Corridore Sergio, Verreault Maïté, Martin Hugo, Delobel Thibault, Carrère Cécile, Idbaih Ahmed, Ballesta Annabelle
INSERM Unit 1331, Institut Curie, PSL Research University, CBIO-Center for Computational Biology, Mines Paris, Cancer Systems Pharmacology team, Saint Cloud, France.
AP-HP, Institut du Cerveau - Paris Brain Institute - ICM, Inserm, CNRS, Hôpitaux Universitaires La Pitié Salpêtrière - Charles Foix, DMU Neurosciences, Service de Neuro-Oncologie-Institut de Neurologie, Sorbonne Université, Paris, France.
Br J Pharmacol. 2025 Aug;182(16):3726-3743. doi: 10.1111/bph.70027. Epub 2025 Apr 14.
Glioblastoma (GBM), the most frequent and aggressive brain tumour in adults, is associated with a dismal prognostic despite intensive treatment involving surgery, radiotherapy and temozolomide (TMZ)-based chemotherapy. The initial or acquired resistance of GBM to TMZ appeals for precision medicine approaches to the design of novel efficient combination pharmacotherapies. Such investigation needs to account for the overexpression of the O6-methylguanine-DNA methyl-transferase (MGMT) repair enzyme which is responsible for TMZ resistance in patients.
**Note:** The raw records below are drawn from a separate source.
/-- What an executed instruction of a pin sequencer leaves (R270, R271): the lines take its own changes `f`, and those of the co-issued DRVs before it elsewhere;
of its registers only those of the codes `dst` change and of its flags only those of `fl`; nothing outside the sequencer, its pins and their Husks changes but the parts `ps`,
and where no line is named no register but its own and those at `as`. -/
def State.PqLeaves (s t : State) (q : Nat) (f : Nat → Option Bool) (dst fl : List Nat) (ps : List Part) (as : List Nat) : Prop :=
  s.LinesTake t q (fun k => (f k).or (s.coLine q k)) ∧ (t.sq q).coMask = 0
    ∧ (∀ j < 6, j ∉ dst → t.pqReg q j = s.pqReg q j) ∧ (∀ i < 5, i ∉ fl → t.pqFlag q i = s.pqFlag q i)
    ∧ (∀ p, p ≠ q → t.sq p = s.sq p) ∧ s.OnlyParts t ([.psq, .gpin, .husk, .pad, .due] ++ ps)
    ∧ ((∀ k < 4, (f k).or (s.coLine q k) = none) →
        s.Only t ([.psq] ++ ps) ((List.range 4).map (PSQ_W.addr q ·) ++ [PSQ_TXS.addr q, PSQ_RXS.addr q, PSQ_STAT.addr q] ++ as))

/-- The sequencer goes on at an address after a number of cycles (R265). -/
def State.PqAt (s t : State) (q cycles pc : Nat) : Prop :=
  (t.sq q).tick = (s.sq q).tick + cycles ∧ (t.sq q).r = (s.sq q).r ∧ t.fld PSQ_STAT_PC q = pc ∧ t.fld PSQ_STAT_STATE q = pqRunning ∧ (t.sq q).wait = (s.sq q).wait

/-- A waiting instruction has completed (R265): the divider restarts, and the next instruction executes in the TCLK after. -/
def State.PqDone (s t : State) (q : Nat) : Prop :=
  (t.sq q).r = s.now + 1 ∧ (t.sq q).tick = 0 ∧ (t.sq q).wait = none ∧ t.fld PSQ_STAT_STATE q = pqRunning
    ∧ t.fld PSQ_STAT_PC q = (s.fld PSQ_STAT_PC q + 1) % 48

/-- A waiting instruction waits, from the tick of its start (R265). -/
def State.PqHeld (s t : State) (q : Nat) (p : PWait) : Prop :=
  (t.sq q).wait = some p ∧ t.fld PSQ_STAT_STATE q = pqWaiting ∧ t.fld PSQ_STAT_PC q = s.fld PSQ_STAT_PC q ∧ (t.sq q).tick = (s.sq q).tick
    ∧ (t.sq q).r = (s.sq q).r ∧ (t.sq q).txq = (s.sq q).txq ∧ (t.sq q).rxq = (s.sq q).rxq

/-- A pin sequencer has halted (R263, R268): its output lines are idle, its task input is empty, and its queues, registers, flags and edges stay. -/
def State.PqHalts (s t : State) (q : Nat) (ps : List Part) : Prop :=
  t.fld PSQ_STAT_STATE q = pqHalted ∧ t.flag PSQ_INTST_HALT q = true ∧ t.taskOf (tiPsq q) = [] ∧ t.fld PSQ_TSTAT_PEND q = 0
    ∧ t.sq q = { s.sq q with wait := none, coMask := 0, coVal := 0 } ∧ (∀ j < 6, t.pqReg q j = s.pqReg q j) ∧ (∀ i < 5, t.pqFlag q i = s.pqFlag q i)
    ∧ s.LinesTake t q (fun k => some (s.fld PSQ_LINE_KIND q k == 2 && s.flag PSQ_LINE_IDLE q k))
    ∧ (∀ p, p ≠ q → t.sq p = s.sq p) ∧ s.OnlyParts t ([.psq, .gpin, .husk, .pad, .due, .task] ++ ps)

/-! Control processors (chapter 10) -/

/-- A trap of a core in the standard way (R290): the old pc, the cause, the old privilege and MIE are saved, and the core goes on in machine mode with interrupts off at mtvec. -/
def Core.Trapped (c d : Core) (cause : Nat) : Prop :=
  d.mepc = setBits c.pc 0 1 0 ∧ d.mcause = BitVec.ofNat 32 cause ∧ d.user = false ∧ bitsOf d.mstatus 3 1 = 0
    ∧ bitsOf d.mstatus 7 1 = bitsOf c.mstatus 3 1 ∧ bitsOf d.mstatus 11 2 = (if c.user then 0 else 3) ∧ d.x = c.x ∧ d.f = c.f ∧ d.hstk = c.hstk ∧ d.depth = c.depth
    ∧ d.emerg = c.emerg
    ∧ d.pc = setBits c.mtvec 0 2 0 + (if 2 ^ 31 ≤ cause ∧ bitsOf c.mtvec 0 2 = 1 then BitVec.ofNat 32 (4 * (cause % 2 ^ 31)) else 0)

/-- CPn stops in a state (R304): its nested sources are pending again, its nesting stack is empty, its core stays. -/
def State.CpStops (s t : State) (n st : Nat) : Prop :=
  t.cpState n = st ∧ t.nestOf n = [] ∧ t.core n = s.core n ∧ ∀ p ∈ s.nestOf n, p.1 < 576 → t.irtPend p.1 = true ∧ t.irtAct p.1 = false

/-- A synchronous exception of CPn (R295): a trap, or in an emergency the halt of a double trap with its fault. -/
def State.Excepts (s t : State) (n cause : Nat) : Prop :=
  ((s.core n).emerg = false → (s.core n).Trapped (t.core n) cause ∧ t.cpState n = s.cpState n ∧ t.nestOf n = s.nestOf n)
    ∧ ((s.core n).emerg = true → s.CpStops t n cpDouble ∧ .fault ⟨17 + 6 * n, 0⟩ ∈ t.due)

/-- The word that a machine-mode load of CPn reads from memory at an address; none where its PMP or the memory map refuses it (R281, R282). -/
def State.cpWord (s : State) (n : Fin 4) (a : Nat) : Option Word :=
  if (s.core n).pmpOk false a 4 aRead then (s.memAt (.cp n) a .b32 false).map fun m => BitVec.ofNat 32 (s.memGet m a 4) else none

/-- A machine-mode store of CPn to a word of memory is admitted (R281, R282). -/
def State.cpStores (s : State) (n : Fin 4) (a : Nat) : Bool := (s.core n).pmpOk false a 4 aWrite && (s.memAt (.cp n) a .b32 true).isSome

/-- The active parts of the interrupt router's sources. -/
abbrev irtActs : List Nat := (List.range 18).map (IRT_ACT.addr ·)

/-! The gateway (chapter 11) -/

/-- What the checks of a message ask beyond its tag and its SEQ: that its type is offered on the path (R326), its body is well formed (R316), its sender holds the capability
and the grant for it (R316, R317, R326), and its event tokens, in 1/256 (R313). -/
structure Checks where
  offered : Prop
  form : Prop
  cap : Prop
  grant : Prop
  tokens : Nat

/-- A command of the ordinary path with its type, its body and what its checks ask (R316, R326); `x` is the sender's context and `pci` says whether it came by PCIe. -/
inductive Request (s : State) (x : Nat) (p : Path) (h : DtpHeader) : Instr → Nat → List Nat → Checks → Prop where
  | submit (chan : BitVec 16) (evs : List EventWords) : Request s x p h (.dtpSubmit p h chan evs) 1 (bodySubmit chan.toNat evs)
      ⟨True, 1 ≤ evs.length ∧ evs.length ≤ 8, s.cap x capSubmit = true, chan.toNat < 128 ∧ s.grantCh x chan.toNat = true, 256 * evs.length⟩
  | uncut (mask : BitVec 128) : Request s x p h (.dtpUncut p h mask) 3 (bodyMask mask.toNat) ⟨True, True, s.cap x capCut = true, True, 0⟩
  | flush (chan : BitVec 16) (ctl : Byte) : Request s x p h (.dtpFlush p h chan ctl) 4 (bodyFlush chan.toNat ctl.toNat)
      ⟨True, True, s.cap x capSubmit = true, chan.toNat < 128 ∧ s.grantCh x chan.toNat = true, 0⟩
  | read (addr : Word) (count : Byte) : Request s x p h (.dtpRead p h addr count) 5 (bodyRead addr.toNat count.toNat)
      ⟨True, 1 ≤ count.toNat ∧ count.toNat ≤ 8, True, True, 0⟩
  | write (addr : Word) (ws : List Word) : Request s x p h (.dtpWrite p h addr ws) 6 (bodyWrite addr.toNat ws)
      ⟨True, 1 ≤ ws.length ∧ ws.length ≤ 64, True, True, 0⟩
  | subscribe (kind : Byte) (period : BitVec 16) (mask : BitVec 128) : Request s x p h (.dtpSubscribe p h kind period mask) 7 (bodySubscribe kind.toNat period.toNat mask.toNat)
      ⟨p = .pcie → 2 ≤ kind.toNat, kind.toNat < 2 ∨ (kind.toNat = 2 ∧ mask.toNat < 256),
        s.cap x (match kind.toNat with | 0 => capObsMeas | 1 => capObsAngle | _ => capCfgMode) = true,
        (kind.toNat = 0 → ∀ j < 128, mask.getLsbD j = true → j < 64 ∧ s.grantAdc x j = true)
          ∧ (kind.toNat = 1 → ∀ n < 128, mask.getLsbD n = true → n < 6 ∧ ∃ c < 128, s.flag CH_CFG_EN c = true ∧ s.chTrk c = n ∧ s.grantCh x c = true), 0⟩
  | echo : Request s x p h (.dtpEcho p h) 8 [] ⟨True, True, s.anyCap x = true, True, 0⟩

/-- A device message of a type goes out from context x on the path of a request that came by `p` (R314, R315, R328, R330), where the sender's context uses that path alone: with the next SEQ, to the peer's address, or
into the next entry of the completion ring of its page. -/
def State.GoesOut (s z : State) (x : Nat) (p : Path) (key ty token : Nat) (body : List Nat) : Prop :=
  let seq := (s.fld CTX_TXSEQ x + 1) % 2 ^ 32
  let m := dtpBytes key ty x seq token body
  match p with
  | .eth q ip udp => udp ≠ 0 → s.flag GW_CFG_TXMODE = false → s.pathPcie x = false → z.fld CTX_TXSEQ x = seq ∧ z.sent = .udp q.val ip.toNat udp.toNat m :: s.sent
  | .pcie => s.pathUdp x = false → z.fld CTX_TXSEQ x = seq ∧ (z.gx x).page.getLast? = some (m ++ List.replicate (128 - m.length) 0)
      ∧ (z.gx x).pageN = ((s.gx x).pageN + 1) % 2 ^ 32 ∧ z.sent = if s.flag CTX_CAP_MSIX x then .msix (s.fld CTX_CAP_VEC x) :: s.sent else s.sent

/-- The body of a COMPLETION (R316). -/
abbrev State.Completion (s : State) (status flags idx : Nat) (items : List Nat) : List Nat :=
  [status, flags, items.length, idx] ++ beBytes 8 (s.ntOf s.now) ++ items.flatMap (beBytes 4)

/-! The fault collector (chapter 13) -/

/-- A channel retries (R199, R362): its pad returns to NORMAL, one under test when its test is over, its retries count, and the retry is recorded. -/
def State.Retries (s x : State) (c : Nat) : Prop :=
  (s.fld PAD_STAT_STATE c ≠ padTest → x.fld PAD_STAT_STATE c = padNormal) ∧ (s.fld PAD_STAT_STATE c = padTest → x.fld PAD_STAT_STATE c = padTest ∧ (x.pd c).testFrom = padNormal)
    ∧ x.fld PAD_STAT_CAUSE c = 0 ∧ x.fld FCO_BKT_CSTATE c = csIdle ∧ x.fld FCO_BKT_RC c = min 15 (s.fld FCO_BKT_RC c + 1) ∧ x.fld FCO_BKT_B c = s.fld FCO_BKT_B c
    ∧ (x.clsOf c).retryAt = s.now ∧ ∃ r : Rec, .record r ∈ x.due ∧ r.ty = 0x05 ∧ r.src = 256 + c ∧ r.body.getD 2 0 = 1

/-- A channel retires (R157, R200, R363, R371): its pad is RETIRED, its queue is discarded, its pin turns off three TCLK later, and the retirement is counted, announced and recorded. -/
def State.Retires (s x : State) (c src : Nat) : Prop :=
  x.retired c = true ∧ x.fld FCO_BKT_CSTATE c = csRetired ∧ x.bankBit FCO_RREQ c = false ∧ x.askOf fnRetry c = none ∧ (x.ch c).queue = []
    ∧ x.fld CH_EPOCH c = (s.fld CH_EPOCH c + 1) % 256 ∧ x.fld PAD_STAT_CAUSE c = 0 ∧ (s.flag PAD_TEST_START c = false → x.fld PAD_STAT_STATE c = padRetired)
    ∧ x.flag FCO_INTST_RETIRE = true ∧ x.fld FCO_CNT_RETIRES = min (2 ^ FCO_CNT_RETIRES.len - 1) (s.fld FCO_CNT_RETIRES + 1)
    ∧ (s.flag HSK_STAT_OUT c = true → (s.pd c).pulse = false → s.fallsBy c ((s.now + 3) * 32) = false → x.flag HSK_STAT_OUT c = false)
    ∧ ∃ r : Rec, .record r ∈ x.due ∧ r.ty = 0x05 ∧ r.src = src ∧ r.body.getD 2 0 = 2

/-- A channel begins a cool-down of CD (R362). -/
def State.Cools (s x : State) (c : Nat) : Prop :=
  x.fld FCO_BKT_CSTATE c = csCool ∧ (x.clsOf c).coolEnd = s.now + s.fld FCO_CLS0_CD * 10 * 400 ∧ x.bankBit FCO_RREQ c = false ∧ x.askOf fnRetry c = none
A comprehensive approach combining quantitative systems pharmacology (QSP) models and machine learning (ML) was undertaken to design TMZ-based drug combinations circumventing the initial resistance to the alkylating agent.
A QSP model representing TMZ cellular pharmacokinetics-pharmacodynamics and dysregulated pathways in GBM was developed and validated using multi-type time- and dose-resolved datasets, available in control or MGMT-overexpressing cells. In silico drug screening and subsequent experimental validation identified a strategy to re-sensitise TMZ-resistant cells consisting in combining TMZ with inhibitors of the base excision repair and of homologous recombination. Using ML, functional signatures of response to such optimal multi-agent therapy were derived to assist decision-making in patients.
We successfully demonstrated the relevance of combined QSP and ML to design efficient drug combinations re-sensitising glioblastoma cells initially resistant to TMZ. The developed framework may further serve to identify personalised therapies and administration schedules by extending it to account for additional patient-specific altered pathways and whole-body features.
胶质母细胞瘤(GBM)是成人中最常见且侵袭性最强的脑肿瘤,尽管采用了包括手术、放疗和基于替莫唑胺(TMZ)的化疗在内的强化治疗,其预后仍很差。GBM对TMZ的初始或获得性耐药促使人们采用精准医学方法来设计新型高效联合药物疗法。此类研究需要考虑到O6-甲基鸟嘌呤-DNA甲基转移酶(MGMT)修复酶的过表达,该酶是导致患者对TMZ耐药的原因。
采用定量系统药理学(QSP)模型与机器学习(ML)相结合的综合方法,设计基于TMZ的药物组合,以克服对烷化剂的初始耐药性。
利用对照细胞或MGMT过表达细胞中可用的多类型时间和剂量分辨数据集,开发并验证了一个代表TMZ细胞药代动力学-药效学以及GBM中失调通路的QSP模型。计算机模拟药物筛选及后续实验验证确定了一种使TMZ耐药细胞重新敏感的策略,即联合使用TMZ与碱基切除修复和同源重组的抑制剂。利用ML得出了对这种最佳多药疗法反应的功能特征,以辅助患者的决策制定。
我们成功证明了QSP与ML相结合对于设计有效的药物组合使最初对TMZ耐药的胶质母细胞瘤细胞重新敏感的相关性。通过扩展所开发的框架以考虑额外的患者特异性改变通路和全身特征,其可能进一步用于确定个性化疗法和给药方案。